### Task statement
Output must match the data below exactly from its first line through the line that contains "startedOrWaits n r (midOrder n c w q) = (midOrder", with no other line.

### Information shown
/-- With WAIT clear the record retires (R140). -/
theorem startedOrWaits_ends {held : HeldRecord} (hc : c.current = some held)
    (hb : held.bytes = orderImage head k params) (h : headWaits head = false) :
   startedOrWaits n r (midOrder n c w q) = (midOrder n c w q).emit [.orderEnds n r] := by
  unfold startedOrWaits
  rw [midOrder_currentBytes n _ _ _ _ hc, hb]
  have : (byteAt (orderImage head k params) 2).getLsbD 0 = headWaits head := imageWait_orderImage _ _ _
  rw [this, h]; rfl

/-- With WAIT set the lane waits (R140). -/
theorem startedOrWaits_waits {held : HeldRecord} (hc : c.current = some held)
    (hb : held.bytes = orderImage head k params) (h : headWaits head = true) :
   startedOrWaits n r (midOrder n c w q) = midOrder n { c with state := .waiting, waitKind := some .action } w q := by
  unfold startedOrWaits
  rw [midOrder_currentBytes n _ _ _ _ hc, hb]
  have : (byteAt (orderImage head k params) 2).getLsbD 0 = headWaits head := imageWait_orderImage _ _ _
  rw [this, h]
  simp [laneWaits, midOrder, Part.setLane, Part.lane]

end

/-- The last motion set stands. -/
theorem setMotion_setMotion (p : Part) (m : MoverId) (a b : Motion) : setMotion m a (setMotion m b p) =
    setMotion m a p := by
  have key : ∀ p : Part, (setMotion m a p).movers = (setMotion m a p).movers := fun _ => rfl
  rw [setMotion_eq (p := setMotion m b p), setMotion_eq m a (p := p)]
  have : (setMotion m a (setMotion m b p)).movers = (setMotion m a p).movers := by
    apply table_ext
    intro e
    have h1 := setMotion_mover (p := setMotion m b p) m a e
    have h2 := setMotion_mover (p := p) m a e
    have h3 := setMotion_mover (p := p) m b e
    rw [setMotion_ends, h3] at h1
    show (setMotion m a (setMotion m b p)).mover e = (setMotion m a p).mover e
    rw [h1, h2]
    split <;> rfl
  rw [this, setMotion_eq m b (p := p)]

/-- The motion just set. -/
theorem setMotion_motion_self (p : Part) (m : MoverId) (mo : Motion) : (setMotion m mo p).motion m = mo := by
  unfold Part.motion; rw [setMotion_mover, if_pos (self_mem_ends _ _)]

/-- `setMotion` leaves the measured positions. -/
theorem setMotion_position (p : Part) (m : MoverId) (mo : Motion) (e : MoverId):
    ((setMotion m mo p).mover e).position = (p.mover e).position := by
  rw [setMotion_mover]; split <;> rfl

/-- `setMotion` leaves the setpoints sent. -/
theorem setMotion_sent (p : Part) (m : MoverId) (mo : Motion) (e : MoverId): ((setMotion m mo p).mover e).sent =
    (p.mover e).sent := by
  rw [setMotion_mover]; split <;> rfl

/-- `setMotion` and `setClaim` commute. -/
theorem setMotion_setClaim (p : Part) (m : MoverId) (mo : Motion) (e : EntryId) (c : Claim) : setMotion m mo
    (p.setClaim e c) = (setMotion m mo p).setClaim e c := by
  have : ∀ (l : List MoverId) (p : Part), forEach l (fun e q => q.setMover e { q.mover e with motion := mo })
      (p.setClaim e c) = (forEach l (fun e q => q.setMover e { q.mover e with motion := mo }) p).setClaim e c := by
    intro l; induction l with
    | nil => intro p; rfl
    | cons a l ih => intro p; simp only [forEach_cons]; rw [← ih]; rfl
  exact this (p.ends m) p

/-- `setMotion` leaves the entries. -/
theorem setMotion_entryOfMover (p : Part) (m : MoverId) (mo : Motion) (m' : MoverId) :
    (setMotion m mo p).entryOfMover m' = p.entryOfMover m' := by
  rw [setMotion_eq]; rfl

/-- `setMotion` leaves the leading ends. -/
theorem setMotion_leader (p : Part) (m : MoverId) (mo : Motion) (m' : MoverId) : (setMotion m mo p).leader m' =
    p.leader m' := by
  rw [setMotion_eq]; rfl

/-- A mover entry is steady as the motion just set is. -/
theorem setMotion_steady (p : Part) (m : MoverId) (mo : Motion) : (setMotion m mo p).steady (p.entryOfMover m) =
    mo.state.steady := by
  rw [← setMotion_entryOfMover p m mo m, steady_entryOfMover, setMotion_leader, setMotion_mover, if_pos (leader_mem_ends _ _)]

### The completed task
/-- With WAIT clear the record retires (R140). -/
theorem startedOrWaits_ends {held : HeldRecord} (hc : c.current = some held)
    (hb : held.bytes = orderImage head k params) (h : headWaits head = false) :
   startedOrWaits n r (midOrder n c w q) = (midOrder n c w q).emit [.orderEnds n r] := by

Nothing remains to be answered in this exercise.